The lawsuit alleges that between roughly 1965 and 1979 at least five kinds of hazardous wastes from Alcoa's manufacturing process were disposed of at the former Squaw Creek Mine, which supplied the company with coal to power its smelting operation. The mine was a joint venture between Alcoa and Peabody Coal Co. The wastes included a sludge containing chromium hydroxide, wastewater with coal tar pitch, drums containing coal tar pitch, spent potlining and chromic acid.

The wastes may have contained a wide number of chemicals, some of which the union has identified as hexavalent chromium, hydrofluoric acid, anthracene, chyrsene, phenols, chromic acid, fluoranthene and cyanide.

The Material Safety Data Sheets provided to the miners by Alcoa last year as part of a voluntary health screening process indicate that federal authorities consider only the coal tar pitch and chromic acid to be cancer-causing.

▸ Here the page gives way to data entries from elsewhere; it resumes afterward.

-- ==== Sys2Proof/Machine/Numeric.lean ====
section
/-! DEFINITION. Dequantisation, weights, products, group sums and the pooling modes (R89, R115 to R136). -/

namespace Sys2Proof.Machine

open Sys2Proof

/-! ### Row images and headers -/

/-- A row header (R45). -/
structure RowHdr where
  scale : Nat          -- FP32 code
  zeroPoint : Nat      -- byte
  flags : Nat          -- byte: [0] ZERO_ROW, [1] FROZEN (R46)
  version : Nat        -- 16 bits
  rowSum : Nat         -- INT32 code
  optAcc : Nat         -- FP32 code
  deriving DecidableEq, Repr, Inhabited

/-- The header in the first 16 bytes of a row (R45). -/
def RowHdr.ofBytes (b : Bytes) : RowHdr :=
  { scale := leAt b 0 4, zeroPoint := leAt b 4 1, flags := leAt b 5 1, version := leAt b 6 2,
    rowSum := leAt b 8 4, optAcc := leAt b 12 4 }

/-- The 16 bytes of a header (R45). -/
def RowHdr.bytes (h : RowHdr) : Bytes :=
  leBytes 4 h.scale ++ leBytes 1 h.zeroPoint ++ leBytes 1 h.flags ++ leBytes 2 h.version ++
    leBytes 4 h.rowSum ++ leBytes 4 h.optAcc

/-- ZERO_ROW (R46). -/
def RowHdr.zeroRow (h : RowHdr) : Bool := bitOf h.flags 0

/-- FROZEN (R46). -/
def RowHdr.frozen (h : RowHdr) : Bool := bitOf h.flags 1

/-- A row as read: its format, element count, header (all zero when the table has none) and codes. -/
structure RowVal where
  fmt : Fmt
  hdr : RowHdr
  codes : List Nat
  deriving DecidableEq, Repr, Inhabited

/-- The row in an image: header when hdr = 1, then data (R44). -/
def RowVal.ofBytes (fmt : Fmt) (hdr : Bool) (elements : Nat) (img : Bytes) : RowVal :=
  { fmt := fmt
    hdr := if hdr then RowHdr.ofBytes img else default
    codes := fmt.codes (if hdr then img.drop 16 else img) elements }

/-! ### Dequantisation and weights -/

/-- The zero point of an INT8 or INT4 row as a signed number (R45, R115). -/
def RowHdr.zp (h : RowHdr) : Int := sext 8 h.zeroPoint

/-- The dequantised value of one code, rounded to the pooling format where R121 rounds, as a code of
the pooling format. -/
def dequantCode (pf : FFmt) (r : RowVal) (c : Nat) : Nat :=
  if r.hdr.zeroRow then 0
  else match r.fmt with
  | .int8 | .int4 =>
    let d := sext r.fmt.bits c - r.hdr.zp
    pf.encode .nearest ((FFmt.fp32.decode r.hdr.scale).mul (.fin (decide (d < 0)) d.natAbs 0))
  | f => pf.encode .nearest (f.value c)

/-- The row's vector in the pooling format (R121). -/
def dequant (pf : FFmt) (r : RowVal) : List Nat := r.codes.map (dequantCode pf r)

/-- The row's stored vector, to which ZERO_ROW makes no difference: what a scatter multiplies a gradient with (R47, R59). -/
def RowVal.stored (r : RowVal) : RowVal := { r with hdr := { r.hdr with flags := r.hdr.flags - r.hdr.flags % 2 } }

/-- The width of the window of a group sum (R126). -/
def windowOf (pf : FFmt) : Nat := if pf = FFmt.fp64 then 106 else 48

/-- The pooling format of a table's row format (R120). -/
def poolFmt (f : Fmt) : FFmt := if f = .fp64 then FFmt.fp64 else FFmt.fp32

/-- A weight: none is the weight 1.0 (R122). -/
structure Weight where
  fmt : Fmt
  code : Nat
  deriving DecidableEq, Repr, Inhabited

/-- The value of a weight (R122). -/
def weightValue : Option Weight → FV
  | none => .fin false 1 0
  | some w => w.fmt.value w.code

/-- One exact product w × v of a code of a row (R123), in the log domain when both are logarithmic
(R124). -/
def productCode (pf : FFmt) (w : Option Weight) (r : RowVal) (c : Nat) : FV :=
  let plain := (weightValue w).mul (pf.decode (dequantCode pf r c))
  match w, r.fmt, r.hdr.zeroRow with
  | some ⟨.lns16, wc⟩, .lns16, false => (lnsDecode 16 wc).mul (lnsDecode 16 c)
  | some ⟨.lns16, wc⟩, .lns8, false => (lnsDecode 16 wc).mul (lnsDecode 8 c)
  | _, _, _ => plain

/-- The products of a row with a weight, one per element. -/
def products (pf : FFmt) (w : Option Weight) (r : RowVal) : List FV := r.codes.map (productCode pf w r)

/-- Element-wise operation on two vectors. -/
def zipCodes (g : Nat → Nat → Nat) (a b : List Nat) : List Nat := (a.zip b).map fun p => g p.1 p.2

/-- The combined vector of a composed index (R58, R125). -/
def combineVec (pf : FFmt) (addOp : Bool) (q p : List Nat) : List Nat :=
  zipCodes (if addOp then pf.add else pf.mul) q p

/-! ### Group summation -/

/-- group_sum of R127: the contributions of one group to one element; w is the window width. -/
def groupSum (pf : FFmt) (w : Nat) (g : List FV) : Nat :=
  if g.any FV.isNan ∨ (g.contains (.inf false) ∧ g.contains (.inf true)) then pf.nanCode
  else if g.contains (.inf false) then pf.infCode false
  else if g.contains (.inf true) then pf.infCode true
  else
    let nz := g.filter fun x => !x.isZero
    if nz = [] then bitAt (g.all FV.sign) (pf.eb + pf.mb)
    else
      let lead := nz.filterMap fun x => match x with
        | .fin _ m e => some ((Nat.log2 m : Int) + e)
        | _ => none
      let e := lead.foldl max (lead.headD 0)
      let unit := e - w
      let acc : Int := nz.foldl (fun acc x => match x with
        | .fin n m ex =>
          let num := m * pow2Pos (ex - unit)
          let den := pow2Pos (unit - ex)
          let a := 2 * (num / den) + (if num % den = 0 then 0 else 1)
          if n then acc - (a : Int) else acc + (a : Int)
        | _ => acc) 0
      if acc = 0 then 0
      else pf.roundCode .nearest (decide (acc < 0)) acc.natAbs 1 (unit - 1)

/-- A pair (hi, lo) of R128, as codes. -/
structure Pair where
  hi : Nat
  lo : Nat
  deriving DecidableEq, Repr, Inhabited

/-- Is a code a finite value of the format? -/
def FFmt.isFin (f : FFmt) (c : Nat) : Bool :=
  match f.decode c with
  | .fin .. => true
  | _ => false

/-- pair_start of R128. -/
def pairStart (g : Nat) : Pair := ⟨g, 0⟩

/-- pair_add of R128; a sum beyond the largest finite value is an infinity of its sign. -/
def pairAdd (f : FFmt) (a : Pair) (g : Nat) : Pair :=
  let s := f.add a.hi g
  if !f.isFin a.hi || !f.isFin g || !f.isFin s then ⟨s, 0⟩
  else
    let bb := f.sub s a.hi
    let t := f.add (f.sub a.hi (f.sub s bb)) (f.sub g bb)
    let lo := f.add a.lo t
    let hi := f.add s lo
    if !f.isFin hi then ⟨hi, 0⟩ else ⟨hi, f.sub lo (f.sub hi s)⟩

/-- A list cut into groups of n, by fuel. -/
def groupsGo {α : Type} : Nat → Nat → List α → List (List α)
  | 0, _, _ => []
  | _, _, [] => []
  | f + 1, n, l => l.take n :: groupsGo f n (l.drop n)

/-- Groups of at most 32 consecutive contributions in the order of arrival (R126). -/
def groups32 {α : Type} (l : List α) : List (List α) := groupsGo l.length 32 l

/-- Groups combined in order by pair accumulation (R128). -/
def combineGroups (f : FFmt) (gs : List Nat) : Pair :=
  match gs with
  | [] => ⟨0, 0⟩
  | g :: r => r.foldl (pairAdd f) (pairStart g)

/-- The pair of an element from its contributions in arrival order. -/
def poolPair (pf : FFmt) (xs : List FV) : Pair :=
  combineGroups pf ((groups32 xs).map (groupSum pf (windowOf pf)))

/-- hi + lo of a pair, exactly (R128); a pair whose hi is a zero keeps hi's sign. -/
def pairValue (f : FFmt) (p : Pair) : FV :=
  match f.decode p.hi, f.decode p.lo with
  | .fin n 0 e, _ => .fin n 0 e
  | h, l => h.add l

/-- S ÷ n rounded once (R129). -/
def meanOf (pf : FFmt) (s : FV) (n : Nat) : Nat := pf.divV s (.fin false n 0)

/-- S ÷ √n rounded once (R129). -/
def sqrtnOf (pf : FFmt) (s : FV) (n : Nat) : Nat :=
  match s with
  | .nan => pf.nanCode
  | .inf b => pf.infCode b
  | .fin b m e => pf.divSqrt b m e n

/-! ### Pooling modes -/

/-- TK_CTL.POOL and DB_CTL.POOL (R89). -/
inductive PoolMode where
  | sum | mean | wsum | max | sqrtn | concat
  deriving DecidableEq, Repr, Inhabited

/-- The encoding of R89; 6 to 15 are reserved. -/
def PoolMode.ofCode : Nat → Option PoolMode
  | 0 => some .sum | 1 => some .mean | 2 => some .wsum | 3 => some .max | 4 => some .sqrtn
  | 5 => some .concat | _ => none

/-- How an index of a table turns into rows (R54): one row, two rows that are added, or two rows that
are combined. -/
inductive IdxShape where
  | one
  | two
  | composed (addOp : Bool)
  deriving DecidableEq, Repr, Inhabited

/-- A row that has arrived for an index position: which of the index's rows it is (0 or 1; 2 when one
fetch serves both rows, R56), its weight, and its contents. -/
structure Arrival where
  pos : Nat
  which : Nat
  weight : Option Weight
  row : RowVal
  deriving DecidableEq, Repr, Inhabited

/-- The vectors of the rows of position p among the arrivals before k, for row w. -/
def arrivedRow (as : List Arrival) (p w : Nat) : Option Arrival :=
  as.find? fun a => a.pos == p && (a.which == w || a.which == 2)

/-- The combined vector of a composed position, once both rows have arrived (R58). -/
def composedVec (pf : FFmt) (addOp : Bool) (as : List Arrival) (p : Nat) : Option (List Nat) :=
  match arrivedRow as p 0, arrivedRow as p 1 with
  | some q, some r => some (combineVec pf addOp (dequant pf q.row) (dequant pf r.row))
  | _, _ => none

/-- The vector of a position for MAX and CONCAT and for IEEE mode (R125, R133): the row, the sum of
the two rows, or the combined vector. -/
def vectorOf (pf : FFmt) (sh : IdxShape) (as : List Arrival) (p : Nat) : Option (List Nat) :=
  match sh with
  | .one => (arrivedRow as p 0).map fun a => dequant pf a.row
  | .two => match arrivedRow as p 0, arrivedRow as p 1 with
    | some a, some b => some (zipCodes pf.add (dequant pf a.row) (dequant pf b.row))
    | _, _ => none
  | .composed op => composedVec pf op as p

/-- Does the arrival at the head complete its position, given the arrivals before it? -/
def completes (sh : IdxShape) (before : List Arrival) (a : Arrival) : Bool :=
  match sh with
  | .one => true
  | _ => a.which == 2 || (before.any fun b => b.pos == a.pos)

/-- The positions in the order in which their last row arrived. -/
def completedGo (sh : IdxShape) : List Arrival → List Arrival → List Nat
  | _, [] => []
  | before, a :: r =>
    if completes sh before a then a.pos :: completedGo sh (before ++ [a]) r
    else completedGo sh (before ++ [a]) r

/-- The completed positions of a bag in arrival order. -/
def completedPositions (sh : IdxShape) (as : List Arrival) : List Nat := completedGo sh [] as

/-- The contributions of one arrival, one vector of exact products per contribution (R125, R126). -/
def contributionsOf (pf : FFmt) (sh : IdxShape) (before : List Arrival) (a : Arrival) : List (List FV) :=
  match sh with
  | .one => [products pf a.weight a.row]
  | .two =>
    let p := products pf a.weight a.row
    if a.which == 2 then [p, p] else [p]
  | .composed op =>
    if completes sh before a then
      match composedVec pf op (before ++ [a]) a.pos with
      | some v => [v.map fun c => (weightValue a.weight).mul (pf.decode c)]
      | none => []
    else []

/-- All contributions of a bag in arrival order. -/
def contributionsGo (pf : FFmt) (sh : IdxShape) : List Arrival → List Arrival → List (List FV)
  | _, [] => []
  | before, a :: r => contributionsOf pf sh before a ++ contributionsGo pf sh (before ++ [a]) r

/-- Column j of a list of vectors. -/
def columnOf {α : Type} (d : α) (vs : List (List α)) (j : Nat) : List α := vs.map fun v => v.getD j d

/-- The largest of some values as R130 orders them: +0 above −0, not-a-number wins. -/
def maxCode (pf : FFmt) (xs : List Nat) : Nat :=
  if xs.any fun c => (pf.decode c).isNan then pf.nanCode
  else xs.foldl (fun m c =>
    let a := pf.decode m
    let b := pf.decode c
    if a.lt b || (a.eq b && a.sign && !b.sign) then c else m) (xs.headD 0)

/-- One element pooled in default mode from its contributions (R127 to R129); n is the count of
surviving indices. -/
def poolElem (pf : FFmt) (mode : PoolMode) (n : Nat) (xs : List FV) : Nat :=
  let p := poolPair pf xs
  match mode with
  | .mean => meanOf pf (pairValue pf p) n
  | .sqrtn => sqrtnOf pf (pairValue pf p) n
  | _ => p.hi

/-- One element pooled in IEEE mode from its products in arrival order (R133). -/
def poolElemIeee (pf : FFmt) (mode : PoolMode) (n : Nat) (xs : List Nat) : Nat :=
  let a := match xs with
    | [] => 0
    | x :: r => r.foldl pf.add x
  match mode with
  | .mean => pf.div a (pf.encode .nearest (.fin false n 0))
  | .sqrtn => pf.div a (pf.sqrt (pf.encode .nearest (.fin false n 0)))
  | _ => a

/-- What decides how a bag is pooled. -/
structure PoolSpec where
  pf : FFmt
  mode : PoolMode
  ieee : Bool
  shape : IdxShape
  elements : Nat
  concatN : Nat
  deriving DecidableEq, Repr, Inhabited

/-- The count of result elements (R90). -/
def PoolSpec.width (c : PoolSpec) : Nat := c.elements * (if c.mode = .concat then c.concatN else 1)

/-- The pooled vector of a bag (R89 to R92, R126 to R133): its surviving positions in stream order,
and the rows in the order in which they arrived. -/
def poolBag (c : PoolSpec) (survivors : List Nat) (as : List Arrival) : List Nat :=
  let n := survivors.length
  let cols := List.range c.elements
  if n = 0 then List.replicate c.width 0
  else match c.mode with
  | .concat =>
    let vs := (survivors.take c.concatN).map fun p => (vectorOf c.pf c.shape as p).getD []
    let flat := vs.flatMap fun v => cols.map fun j => v.getD j 0
    flat ++ List.replicate (c.width - flat.length) 0
  | .max =>
    let vs := survivors.map fun p => (vectorOf c.pf c.shape as p).getD []
    cols.map fun j => maxCode c.pf (columnOf 0 vs j)
  | m =>
    if c.ieee then
      let ps := (completedPositions c.shape as).map fun p =>
        let w := ((arrivedRow as p 0).map Arrival.weight).getD none
        let v := (vectorOf c.pf c.shape as p).getD []
        if m = .wsum then v.map fun x => c.pf.encode .nearest ((weightValue w).mul (c.pf.decode x)) else v
      cols.map fun j => poolElemIeee c.pf m n (columnOf 0 ps j)
    else
      let cs := contributionsGo c.pf c.shape [] as
      cols.map fun j => poolElem c.pf m n (columnOf (.fin false 0 0) cs j)

/-! ### Dot products of the scoring arrays -/

/-- dot of R157 over two lists of exact products: groups of 32 in element order, window 48. -/
def dotProducts (xs : List FV) : Nat :=
  (combineGroups .fp32 ((groups32 xs).map (groupSum .fp32 48))).hi

/-- D of R136: a and q are codes, za and z zero points, asum and rowSum the stored sums. -/
def dotInt (a q : List Int) (za z asum rowSum : Int) : Int :=
  ((a.zip q).foldl (fun t p => t + p.1 * p.2) 0) - za * rowSum - z * asum + (q.length : Int) * za * z

/-- s_a × s × D formed exactly and rounded once to FP32 (R136). -/
def scaledInt (sa s : Nat) (d : Int) : Nat :=
  FFmt.fp32.encode .nearest
    (((FFmt.fp32.decode sa).mul (FFmt.fp32.decode s)).mul (.fin (decide (d < 0)) d.natAbs 0))

end Sys2Proof.Machine
end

Numerous miners Monday complained to union leaders that they had been unable to contact the University of Cincinnati's Center for Occupational Health to schedule health assessments or that the screenings had seemed brief and not thorough.

"I think it is unfortunate that those things are being expressed at this point in time," said Sally Rideout Lambert, Alcoa spokeswoman. She said the company has communicated "fairly frequently" with local mine leaders about the assessments and provided them with updated toll-free telephone numbers. She said the program is respected and nationally known.

It is unknown how much chromic acid, containing hexavalent chromium, may have been disposed of at the site, since it would have been a part of the chromium hydroxide sludge. The sludge is a product of rendering the chromium in the acid into a less hazardous variation of waste, according to the lawsuit.

Lambert said the company no longer produces some of the wastes. The sludge is now disposed of in a hazardous waste landfill near Indianapolis, she said, while the spent potlining is treated at an Alcoa facility in Arkansas.

Large time gaps exist in the mining records for periods when strip mining there was in continuous progress and open pits were exposed, according to an Indiana Department of Environmental Management document.

Attorney Terry White asserted that more waste was buried at the Squaw Creek Mine than state health officials were aware of. The state has been working with Alcoa to develop a plan for testing and monitoring the area. An investigation of the site by an Alcoa-hired contractor is scheduled to begin this month, said Amy Hartsock, IDEM spokeswoman. It will include assessments of the pits but also other areas. That information will be used to develop any additional cleanup plans if necessary, she said, and sampling will be required on a semiannual basis for five years.